1. Field of the Invention
The present invention relates to an apparatus for applying a liquid agent (such as photoresist and passivation) on a surface of a substrate (such as a semiconductor substrate, a ceramic substrate, a glass substrate or the like) while supporting the substrate by a spinchuck and while rotating the spinchuck in a cup which prevents the liquid agent from scattering. In particular, the present invention relates to an apparatus in which liquid agent which would otherwise adhere to the inside of the circumferential wall of the cup or to a member for regulating air flow in the cup can be efficiently rinsed.
2. Description of the Related Art
An apparatus of this kind is generally referred to as a "spinner". A spinner, as is well-known in the art, is used in a photoresist applying process, a developing process, an etching process and the like.
In the above described processes, when the liquid agent is applied to a rotating substrate, the liquid agent tends to adhere to the inside of a circumferential wall of the cup, to a member for regulating air flow in the cup and to other members. When the liquid agent adhering to the inside of the circumferential wall dries out and cakes, it changes into fine powder dust and scatters in the cup due to vibration of the rotating substrate, or the like. The scattered dust adheres to a surface of the substrate being processed, and thereby reduces production yield.
A spinner which is disclosed in Japanese Utility Model Application Laid Open No. 58-40275 is designed to eliminate the above-described disadvantage. Referring to FIGS. 1 and 2, the apparatus includes a cup 101 for preventing treatment solution from scattering and a spinchuck 110 provided at the center of the cup 101 for supporting a substrate W and for rotating the same. The cup 101 surrounds the spinchuck 110 and includes a circumferential wall 103 for preventing the treatment solution from scattering. A bottom wall 105 is located below the spinchuck 110 for receiving the dropping treatment solution.
The bottom wall 105 includes a ring-shaped bottom plate 106 protruding toward the center of the bottom wall 105 and a slant bottom surface 107 for catching the dropping treatment solution and for letting the same flow in the direction of the bottom plate 106. The bottom plate 106 has a ventilation duct 118 and a drain 119 for waste liquid. The slant bottom portion 107 is horn-shaped with a slant surface 116. A peripheral portion of the bottom portion 107 is connected to the bottom plate 106. The central portion of the bottom portion 107 is located near the top of the spinchuck 110.
The apparatus further includes a ring-shaped rinse agent conduit 117 provided around an upper edge portion of the slant bottom portion 107 for supplying rinse agent on the slant surface 116, and a ring-shaped rinse agent conduit 104 provided on an inner surface of an upper portion of the circumferential wall 103 for supplying the rinse agent on the inner surface of the circumferential wall 103.
In operation, the substrate W is fed to the spinchuck 110 by a substrate transporter (not shown) and is supported on the spinchuck 110 by vacuum suction or the like.
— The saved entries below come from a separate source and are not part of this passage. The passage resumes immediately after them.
-- ==== Sys2Proof/Machine/Ops.lean ====
section
/-! DEFINITION. The named operations over storage and registers that every meaning goes through: reading and writing a cell of
MEM (R13, R26), the queue view (R17), delivering a response (R52), admission by port (R55, R58), and the critical-section
wrapper (R120). There is no exception to take and none to return from: the block has no trap entry (R130, R138) and no
trap return (R139); what stands in their place is `fail`, "(ST, 0, []) with no state written" (R26). -/

namespace Sys2Proof.Machine

/-- The byte listed for a cell, if one was written since the last reset event. -/
def Memory.get? : Memory → Nat → Option Byte
  | [], _ => none
  | (b, v) :: m, a => if a = b then some v else Memory.get? m a

/-- The storage with `v` in cell `a`, in canonical form. -/
def Memory.set : Memory → Nat → Byte → Memory
  | [], a, v => [(a, v)]
  | (b, w) :: m, a, v =>
    if a < b then (a, v) :: (b, w) :: m
    else if a = b then (a, v) :: m
    else (b, w) :: Memory.set m a v

/-- `MemRead(a, 1)` (R26). A cell nothing has written since the last reset event holds an unspecified byte (R20, U1), the free
value `Config.unspecifiedByte`. DESIGN CHOICE, log 5; safe. -/
def memRead (s : State) (a : Nat) : Byte := (s.mem.get? a).getD (Config.unspecifiedByte s.epoch a)

/-- `MemWrite(a, 1, v)` (R26). -/
def memWrite (s : State) (a : Nat) (v : Byte) : State := s.setMem (s.mem.set a v)

/-- The `k` oldest bytes, oldest first (R101): the cells at logical indices 0 to k-1. -/
def oldest (s : State) (k : Nat) : List Byte := (List.range k).map fun j => memRead s (ringIndex s j)

/-- The queue view `Q` (R17): the buffered bytes, oldest first. -/
def queue (s : State) : List Byte := oldest s s.count.toNat

/-- `return (st, val, data)` (R26, R52). -/
def respond (st : Status) (val : Half) (data : List Byte) (s : State) : State := s.setRsp (some ⟨st, val, data⟩)

/-- `return (OK, val, [])`. -/
def succeed (val : Half) (s : State) : State := respond .ok val [] s

/-- `fail ST`: `return (ST, 0, [])` with no state written (R26, R132). -/
def fail (st : Status) (s : State) : State := respond st 0 [] s

/-- An operation on the port being served: performed if the port admits it, else `fail ILLEGAL` (R55, R58). -/
def admitted (i : Instr) (s : State) (body : State → State) : Outcome :=
  if admits s.port i then .next (body s) else .next (fail .illegal s)

/-- The wrapper around every ring-buffer operation (R120): remember IE, clear it, perform the raw operation, restore the
remembered value. -/
def wrapped (raw : State → State) (s : State) : State :=
  let saved := s.ie
  let r := raw (s.setIe false)
  r.setIe saved

end Sys2Proof.Machine
end

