/-- The two running values and the two messages can be added before or after the loop (R82). -/
theorem crc8Incremental_xor (c d : Byte) {m n : List Byte} (h : m.length = n.length) :
    crc8Incremental (c ^^^ d) (List.zipWith (fun a b => a ^^^ b) m n) = crc8Incremental c m ^^^ crc8Incremental d n := by
  induction m generalizing c d n with
  | nil => obtain rfl := List.length_eq_zero_iff.1 h.symm; rfl
  | cons a m ih =>
    obtain ⟨b, n, rfl⟩ := List.exists_cons_of_length_eq_add_one h.symm
    have hstep : TABLE (c ^^^ d ^^^ (a ^^^ b)) = TABLE (c ^^^ a) ^^^ TABLE (d ^^^ b) := by
      rw [← TABLE_xor]
      congr 1
      ac_rfl
    calc crc8Incremental (TABLE (c ^^^ d ^^^ (a ^^^ b))) (List.zipWith (fun a b => a ^^^ b) m n)
        = crc8Incremental (TABLE (c ^^^ a)) m ^^^ crc8Incremental (TABLE (d ^^^ b)) n := by
          rw [hstep, ih _ _ (Nat.succ.inj h)]

theorem zipWith_zeros_xor (m : List Byte) : List.zipWith (fun a b => a ^^^ b) (List.replicate m.length 0x00) m = m := by
  induction m with
  | nil => rfl
  | cons b m ih => exact congrArg₂ List.cons BitVec.zero_xor ih

theorem crc8_zeros (n : Nat) : crc8 (List.replicate n 0x00) = 0x00 := by
  induction n with
  | zero => rfl
  | succ n ih => exact ih

/-- Only 0x00 has the entry 0x00, so by linearity no two bytes have the same entry. -/
theorem TABLE_injective {a b : Byte} (h : TABLE a = TABLE b) : a = b := by
  have hkernel : ∀ d : Byte, TABLE d = 0x00 → d = 0x00 := by decide +kernel
  have hxor : TABLE (a ^^^ b) = 0x00 := by rw [TABLE_xor, h, BitVec.xor_self]; rfl
  exact BitVec.xor_eq_zero_iff.1 (hkernel _ hxor)

/-- Different running values stay different over the same bytes. -/
theorem crc8Incremental_injective {c d : Byte} {m : List Byte} (h : crc8Incremental c m = crc8Incremental d m) : c = d := by
  induction m generalizing c d with
  | nil => exact h
  | cons b m ih => exact (BitVec.xor_left_inj b).1 (TABLE_injective (ih h))

/-- Settles O27. Linearity is `crc8Incremental_xor`, whose base is the linearity of one shift step; the bijection is `TABLE_injective`;
the XOR trees are checked on the 256 entries. -/
theorem crcArithmeticLaws : Obligations.CrcArithmeticLaws := by
  refine ⟨TABLE_xor, fun m n => crc8Incremental_xor 0x00 0x00, fun c m => ?_, fun m => ?_, fun n m => ?_,
    by decide +kernel, fun a b => TABLE_injective, fun m n a b hab h => hab ?_⟩
  · have hc : c ^^^ 0x00 = c := BitVec.xor_zero
    have h := crc8Incremental_xor c 0x00 (List.length_replicate (n := m.length) (a := (0x00 : Byte)))
    rwa [zipWith_zeros_xor, hc] at h
  · have happend : crc8 (m ++ [crc8 m]) = TABLE (crc8 m ^^^ crc8 m) := crc8Incremental_append 0x00 m [crc8 m]
    rw [happend, BitVec.xor_self]; rfl
  · have happend : crc8 (List.replicate n 0 ++ m) = crc8Incremental (crc8 (List.replicate n 0)) m :=
      crc8Incremental_append 0x00 _ m
    rw [happend, crc8_zeros]; rfl
  · simp only [crc8, crc8Incremental_append] at h
    have hx := TABLE_injective (crc8Incremental_injective (m := n) h)
    exact (BitVec.xor_right_inj _).1 hx

/-- Settles O29: port C performs the operation, and `crcWrite_eq` says what it writes; CRC.CLR is the same write of 0x00. -/
theorem crcLdEffect : Obligations.CrcLdEffect :=
  ⟨fun _ => rfl, fun v s hp => (exec_of_port_C (.crcLd v) hp).trans (congrArg _ (crcWrite_eq v s)),
    fun _ hp => (exec_of_port_C (.crcLd 0x00) hp).trans (exec_of_port_C .crcClr hp).symm⟩

/-- Settles O30: port C performs the write of the table entry; the entry of CRC ^ CRC = 0x00 is 0x00. -/
theorem crcUpdEffect : Obligations.CrcUpdEffect := by
  have hexec (b : Byte) (s : State) (hp : s.port = .C) :
      exec (.crcUpd b) s = .next { s with crc := TABLE (s.crc ^^^ b), rsp := some ⟨.ok, 0, []⟩ } :=
    (exec_of_port_C (.crcUpd b) hp).trans (congrArg _ (crcWrite_eq _ s))
  refine ⟨fun _ => rfl, hexec, fun s hp => ?_, rfl⟩
  rw [hexec s.crc s hp, BitVec.xor_self]
  rfl

/-- What an operation makes of the running value `c` (R11). -/
def crcAfter (i : Instr) (c : Byte) : Byte :=
  match i with
  | .crcClr => 0x00
  | .crcLd v => v
  | .crcUpd b => TABLE (c ^^^ b)
  | _ => c

theorem effect_crc (i : Instr) (s : State) : (effect i s).crc = crcAfter i s.crc := by
  cases i with
  | rbPush v => exact rawPush_crc .full v s
  | rbPushd v => exact rawPush_crc .ok v s
  | rbPop => simp only [effect, rawPop, crcAfter]; split_ifs <;> rfl
  | rbPeek j => rw [effect_of_isRead (.inl ⟨j, rfl⟩)]; rfl
  | rbPeekf k => rw [effect_of_isRead (.inr (.inl ⟨k, rfl⟩))]; rfl
  | crcClr | crcLd | crcUpd | crcRd | rbLen | csEnter | csExit => rfl

theorem crcAfter_of_not_isCrc {i : Instr} (h : isCrc i = false) (c : Byte) : crcAfter i c = c := by
  cases i with
  | crcClr | crcLd | crcUpd | crcRd => cases h
  | rbPush | rbPushd | rbPop | rbPeek | rbPeekf | rbLen | csEnter | csExit => rfl

/-- Who writes CRC, and with what (R11). -/
theorem crcAfter_cases (i : Instr) (c : Byte) :
    crcAfter i c = c ∨ (i = .crcClr ∧ crcAfter i c = 0x00) ∨ i = .crcLd (crcAfter i c) ∨
      ∃ b, i = .crcUpd b ∧ crcAfter i c = TABLE (c ^^^ b) := by
  cases i with
  | crcClr => exact .inr (.inl ⟨rfl, rfl⟩)
  | crcLd v => exact .inr (.inr (.inl rfl))
  | crcUpd b => exact .inr (.inr (.inr ⟨b, rfl, rfl⟩))
  | crcRd | rbPush | rbPushd | rbPop | rbPeek | rbPeekf | rbLen | csEnter | csExit => exact .inl rfl

/-- Settles O33: an admitted operation leaves `crcAfter i` of the old value, a refused one the old value. -/
theorem onlyCrcWritesTouchCrc : Obligations.OnlyCrcWritesTouchCrc := by
  intro i s t h
  rcases exec_cases h with ⟨-, rfl⟩ | ⟨-, rfl⟩
  · rw [effect_crc]
    exact ⟨fun hi => crcAfter_of_not_isCrc hi s.crc, crcAfter_cases i s.crc⟩
  · exact ⟨fun _ => rfl, .inl rfl⟩

/-- The operations that can write or read CRC: those of unit CRC on a port that admits them. -/
abbrev touchesCrc (o : Port × Instr) : Bool := admits o.1 o.2 && isCrc o.2

theorem performOn_crc (o : Port × Instr) (s : State) :
    (performOn o.1 o.2 s).crc = if touchesCrc o then crcAfter o.2 s.crc else s.crc := by
  obtain ⟨p, i⟩ := o
  cases ha : admits p i with
  | false => simp [performOn, exec_of_not (s := s.setPort p) ha, stateAfter, ha]
  | true =>
    have hcrc : (performOn p i s).crc = crcAfter i s.crc := by
      rw [performOn, exec_of (s := s.setPort p) ha]
      exact effect_crc i (s.setPort p)
    cases hi : isCrc i with
    | true => simp [hcrc, ha, hi]
    | false => simp [hcrc, crcAfter_of_not_isCrc hi, hi]

/-- After any operations on both ports CRC is what those that touch it have made of it, in their order (R81). -/
theorem performAll_crc (ops : List (Port × Instr)) (s : State) :
    (performAll ops s).crc = (ops.filter touchesCrc).foldl (fun c o => crcAfter o.2 c) s.crc := by
  induction ops generalizing s with
  | nil => rfl
  | cons o ops ih =>
    have hcons : performAll (o :: ops) s = performAll ops (performOn o.1 o.2 s) := rfl
    rw [hcons, ih, performOn_crc, List.filter_cons]
    split_ifs <;> rfl

/-- The updates of a message, folded, are the loop of R70. -/
theorem foldl_crcAfter_updates (c : Byte) (m : List Byte) :
    ((m.map Instr.crcUpd).map fun i => (Port.C, i)).foldl (fun c o => crcAfter o.2 c) c = crc8Incremental c m := by
  simp only [crc8Incremental_eq_foldl, List.foldl_map]
  rfl

/-- Operations whose CRC part is a first operation, the updates of `m` and a final CRC.RD answer the CRC of `m` from the value the
first operation leaves (R81). -/
theorem performAll_stream {first : Instr} {m : List Byte} {ops : List (Port × Instr)}
    (h : (ops ++ [(Port.C, Instr.crcRd)]).filter touchesCrc =
      (first :: m.map .crcUpd ++ [Instr.crcRd]).map (fun i => (Port.C, i))) (s : State) :
    (performAll (ops ++ [(Port.C, Instr.crcRd)]) s).rsp =
      some ⟨.ok, (crc8Incremental (crcAfter first s.crc) m).setWidth 16, []⟩ := by
  have hops : ops.filter touchesCrc = (Port.C, first) :: (m.map Instr.crcUpd).map fun i => (Port.C, i) := by
    rw [List.filter_append, List.map_append] at h
    exact List.append_cancel_right h
  have hcrc : (performAll ops s).crc = crc8Incremental (crcAfter first s.crc) m := by
    rw [performAll_crc, hops]
    exact foldl_crcAfter_updates _ m
  have hlast : performAll (ops ++ [(Port.C, Instr.crcRd)]) s = issue .crcRd (performAll ops s) :=
    List.foldl_append
  rw [hlast, issue_eq, ← hcrc]
  rfl

/-- Settles O34: `performAll_stream` from CRC.CLR, which leaves 0x00, and from CRC.LD c, which leaves c. -/
theorem streamingComputesCrc8 : Obligations.StreamingComputesCrc8 :=
  ⟨fun _ _ s h => performAll_stream (first := .crcClr) h s, fun c _ _ s h => performAll_stream (first := .crcLd c) h s⟩

end Sys2Proof.Safety
end

section
/-! The CRC as a remainder: modulo G(x) a shift step is multiplication by x, so a byte is consumed by multiplication by x^8 (R76). -/

namespace Sys2Proof.Safety

open Sys2Proof.Machine Polynomial

theorem generatorPoly_monic : generatorPoly.Monic := by
  unfold generatorPoly; monicity!

theorem degree_generatorPoly : generatorPoly.degree = 8 := by
  unfold generatorPoly; compute_degree!

theorem degree_bytePoly_lt (b : Byte) : (bytePoly b).degree < 8 := by
  refine mem_degreeLT.1 (Submodule.sum_mem _ fun j hj => ?_)
  split_ifs
  · rw [mem_degreeLT, degree_X_pow]
    exact_mod_cast Finset.mem_range.1 hj
  · exact Submodule.zero_mem _

theorem bytePoly_zero : bytePoly 0x00 = 0 := by simp [bytePoly]

/-- XOR of bytes is addition over GF(2). -/
theorem bytePoly_xor (a b : Byte) : bytePoly (a ^^^ b) = bytePoly a + bytePoly b := by
  rw [bytePoly, bytePoly, bytePoly, ← Finset.sum_add_distrib]
  refine Finset.sum_congr rfl fun j _ => ?_
  rw [BitVec.getLsbD_xor]
  cases a.getLsbD j <;> cases b.getLsbD j <;> simp [CharTwo.add_self_eq_zero]

/-- Multiplication by x is a shift, whose lost bit is the coefficient of x^8. -/
theorem bytePoly_mul_X (c : Byte) : bytePoly c * X = bytePoly (c <<< 1) + if c.getLsbD 7 then X ^ 8 else 0 := by
  have hzero : (c <<< 1).getLsbD 0 = false := by simp
  rw [bytePoly, bytePoly, Finset.sum_range_succ, Finset.sum_range_succ' _ 7, hzero, add_mul, Finset.sum_mul]
  simp only [Bool.false_eq_true, if_false, add_zero, ite_mul, zero_mul, ← pow_succ]
  congr 1
  refine Finset.sum_congr rfl fun j hj => ?_
  have hj := Finset.mem_range.1 hj
  have hbit : (c <<< 1).getLsbD (j + 1) = c.getLsbD j := by simp; omega
  rw [hbit]

theorem generatorPoly_eq : generatorPoly = X ^ 8 - bytePoly 0x07 := by
  have hseven : bytePoly 0x07 = X ^ 2 + X + 1 := by
    simp [bytePoly, Finset.sum_range_succ]
    ring
  rw [hseven, CharTwo.sub_eq_add, generatorPoly]
  ring

/-- A polynomial modulo G(x). -/
noncomputable abbrev modG : Polynomial (ZMod 2) →+* AdjoinRoot generatorPoly := AdjoinRoot.mk generatorPoly

theorem modG_X_pow_eight : modG (X ^ 8) = modG (bytePoly 0x07) :=
  AdjoinRoot.mk_eq_mk.2 (generatorPoly_eq ▸ dvd_rfl)

/-- A shift step multiplies by x modulo G(x) (R76). -/
theorem modG_crcShift (c : Byte) : modG (bytePoly (crcShift c)) = modG (bytePoly c) * modG X := by
  rw [← map_mul, bytePoly_mul_X, crcShift]
  split_ifs
  · rw [bytePoly_xor, map_add, map_add, modG_X_pow_eight]
  · rw [add_zero]

theorem modG_crcShifts (n : Nat) (c : Byte) : modG (bytePoly (crcShifts n c)) = modG (bytePoly c) * modG X ^ n := by
  induction n generalizing c with
  | zero => rw [pow_zero, mul_one]; rfl
  | succ n ih => rw [crcShifts, ih, modG_crcShift, pow_succ', mul_assoc]

/-- The loop of R70 modulo G(x): the running value is shifted past the message, the message past one byte. -/
theorem modG_crc8Incremental (c : Byte) (m : List Byte) :
    modG (bytePoly (crc8Incremental c m)) = modG (bytePoly c) * modG X ^ (8 * m.length) + modG (messagePoly m) * modG X ^ 8 := by
  induction m generalizing c with
  | nil => simp [crc8Incremental, messagePoly]
  | cons b m ih =>
    calc modG (bytePoly (crc8Incremental (TABLE (c ^^^ b)) m))
        = (modG (bytePoly c) + modG (bytePoly b)) * modG X ^ 8 * modG X ^ (8 * m.length) + modG (messagePoly m) * modG X ^ 8 := by
          rw [ih, TABLE_eq_crcShifts, modG_crcShifts, bytePoly_xor, map_add]
      _ = modG (bytePoly c) * modG X ^ (8 * (b :: m).length) + modG (messagePoly (b :: m)) * modG X ^ 8 := by
          rw [messagePoly, map_add, map_mul, map_pow, List.length_cons]
          ring

/-- Settles O26: `crc8 m` and `M(x) x^8` agree modulo G(x) by `modG_crc8Incremental` from 0x00, and a byte is its own remainder. -/
theorem crc8IsPolynomialRemainder : Obligations.Crc8IsPolynomialRemainder := by
  intro m
  have hmod : modG (bytePoly (crc8 m)) = modG (messagePoly m * X ^ 8) := by
    rw [crc8, modG_crc8Incremental, bytePoly_zero, map_zero, zero_mul, zero_add, map_mul, map_pow]
  have hself : bytePoly (crc8 m) %ₘ generatorPoly = bytePoly (crc8 m) :=
    (modByMonic_eq_self_iff generatorPoly_monic).2 (degree_generatorPoly ▸ degree_bytePoly_lt _)
  rw [← hself]
  exact modByMonic_eq_of_dvd_sub generatorPoly_monic (AdjoinRoot.mk_eq_mk.1 hmod)
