-- ==== Sys2Proof/Word.lean ====
section
/-! DEFINITION. The words of LSB-CODEC and the small fixed sets of names its commands and pixels use
(spec 00_scope.md R10, R12; 30_encoding.md R91). Every value of the block is unsigned (R10). -/

namespace Sys2Proof

/-- A byte: a symbol, a channel value (R10, R63). -/
abbrev Byte := BitVec 8

/-- A 32-bit word: a register, a pixel word, a command word (R10, R22, R90). -/
abbrev Word := BitVec 32

/-- The four channels of a pixel word (R12). -/
inductive Channel where
  | r
  | g
  | b
  | a
  deriving DecidableEq, Repr

/-- The TRAV field: 0 is sequential raster, 1 is scatter (R91, R94). -/
inductive Trav where
  | seq
  | scat
  deriving DecidableEq, Repr

/-- The EMBED field: 0 is LSB replacement, 1 is LSB matching (R91, R95). -/
inductive Embed where
  | repl
  | matching
  deriving DecidableEq, Repr

end Sys2Proof
end

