-- ==== Sys2Proof/Machine/Extract.lean ====
section
/-! DEFINITION. The meaning of DECODE, one engine step per `exec` (spec 41_lsb_engine.md R180 to R188). -/

namespace Sys2Proof.Machine

/-- `dec_finish(err, idx, val)` (R181). -/
def decFinish (trav : Trav) (err : ErrCode) (idx val : Word) (s : State) : State :=
  let n := if err = .ok then natWord s.eng.i else 0
  ((((s.setMsgLen n).setResult n).setCapacity (natWord s.eng.cap)).recordSeed trav).complete err idx val

/-- TRAVINIT (R182). -/
def decTravinit (trav : Trav) (s : State) : State :=
  let s := travInit trav s
  { s with eng := { s.eng with t := 0, i := 0, acc := 0, nb := 0, state := .scan } }

/-- The LSB of a slot (R183). -/
def slotBit (sl : Slot) (s : State) : Bool := (chan (s.pixRead sl.p) sl.ch).getLsbD 0

/-- A bit entering the accumulator (R183). -/
def decShift (b : Bool) (s : State) : State :=
  let s := { s with eng := { s.eng with
      acc := shiftIn s.eng.k s.eng.acc b
      nb := s.eng.nb + 1
      t := s.eng.t + 1 } }
  if s.eng.nb = s.eng.k then s.toPhase .decodeCode else s

/-- SCAN (R183, R185). -/
def decScan (trav : Trav) (s : State) : Result :=
  if s.eng.t = s.eng.cap then .next (decFinish trav .noPayloadFound (natWord s.eng.i) 0 s)
  else
    let s' := { s with eng := travAdvance trav s.eng }
    match travVisit trav s.eng with
    | .skip => .next s'
    | .noChannel n => .fault (.noDesignatedChannel n)
    | .slot sl =>
      if sl.p < s.cfg.pixWordsMax then .next (decShift (slotBit sl s) s')
      else .fault (.pixIndexOutOfRange sl.p)

/-- DECODE_CODE (R184, R187). -/
def decCode (trav : Trav) (s : State) : Result :=
  let c := s.eng.acc
  let s := { s with eng := { s.eng with acc := 0, nb := 0 } }
  if c = 0 then .next (decFinish trav .ok 0 0 s)
  else
    match symbolOf s.cfg c.toNat with
    | none => .next (decFinish trav .invalidCode (natWord s.eng.i) (c.setWidth 32) s)
    | some sym =>
      if s.eng.i = s.cfg.msgBytesMax then
        .next (decFinish trav .msgLength (natWord s.eng.i) (c.setWidth 32) s)
      else if s.eng.i < s.cfg.msgBytesMax then
        let s := s.msgWrite s.eng.i sym
        .next { s with eng := { s.eng with i := s.eng.i + 1, state := .scan } }
      else .fault (.msgIndexOutOfRange s.eng.i)

/-- DECODE (R180): the step of its current phase. -/
def execDecode (trav : Trav) (chs : List Channel) (s : State) : Result :=
  match s.eng.state with
  | .check =>
    match checkTail trav chs s with
    | some s' => .next (s'.toPhase .travinit)
    | none => .next ((captureOperands chs s).invalidBuffer true)
  | .travinit => .next (decTravinit trav s)
  | .scan => decScan trav s
  | .decodeCode => decCode trav s
  | .idle => .fault (.phaseMismatch .idle)
  | .validate => .fault (.phaseMismatch .validate)
  | .capchk => .fault (.phaseMismatch .capchk)
  | .embed => .fault (.phaseMismatch .embed)

end Sys2Proof.Machine
end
After a nozzle (not illustrated) supplies photoresist to an upper surface of the substrate W, the spinchuck 110 is rotated by a motor (not illustrated) at a high speed. Excess photoresist is scattered around the substrate W by centrifugal force such that a uniform photoresist layer is formed on the upper surface of the substrate W.
The photoresist scattered around the substrate W adheres to the inner surface of the circumferential wall 103, to the slant surface 116 and the like. The conduit 104 supplies organic solvent to the inner surface 108 of the circumferential wall 103. The photoresist dissolves in the organic solvent and goes down toward the bottom plate 106 along the inner surface of the circumferential wall 103.
The conduit 117 supplies the organic solvent to the slant surface 116 of the slant bottom portion 107. Photoresist adhering to the slant surface 116 dissolves in the organic solvent and flows down the slant surface 116 toward the bottom plate 106.
A slope is formed on the upper surface of the bottom plate 106 for flowing waste liquid toward the drain 119. The waste liquid flows to the drain 119, from which it is externally discharged.
The air in the apparatus is forcibly discharged from the ventilation duct 118 to the outside.
The organic solvent is continuously supplied to the inner surface 108 of the circumferential wall 103 and the slant surface 116 through the rinse agent conduits 104 and 117, thereby preventing the photoresist from adhering to the inner surface 108 and the slant surface 116. Thus, the photoresist cannot dry to the surfaces 108 and 116, turn into fine dust and scatter around in the cup to adhere to the substrate W.
However, the conventional apparatus cannot completely eliminate the disadvantages of the prior art. Namely, the rinse agent is not supplied around the conduits 104 and 117. As a result, liquid agent adhering to the conduits 104 and 117 is never rinsed therefrom. The liquid agent adhering to the conduits 104 and 117 soon dries out and turns into powder, which is scattered in the cup and adheres to the substrate W. If this disadvantage were overcome, production yield would be improved.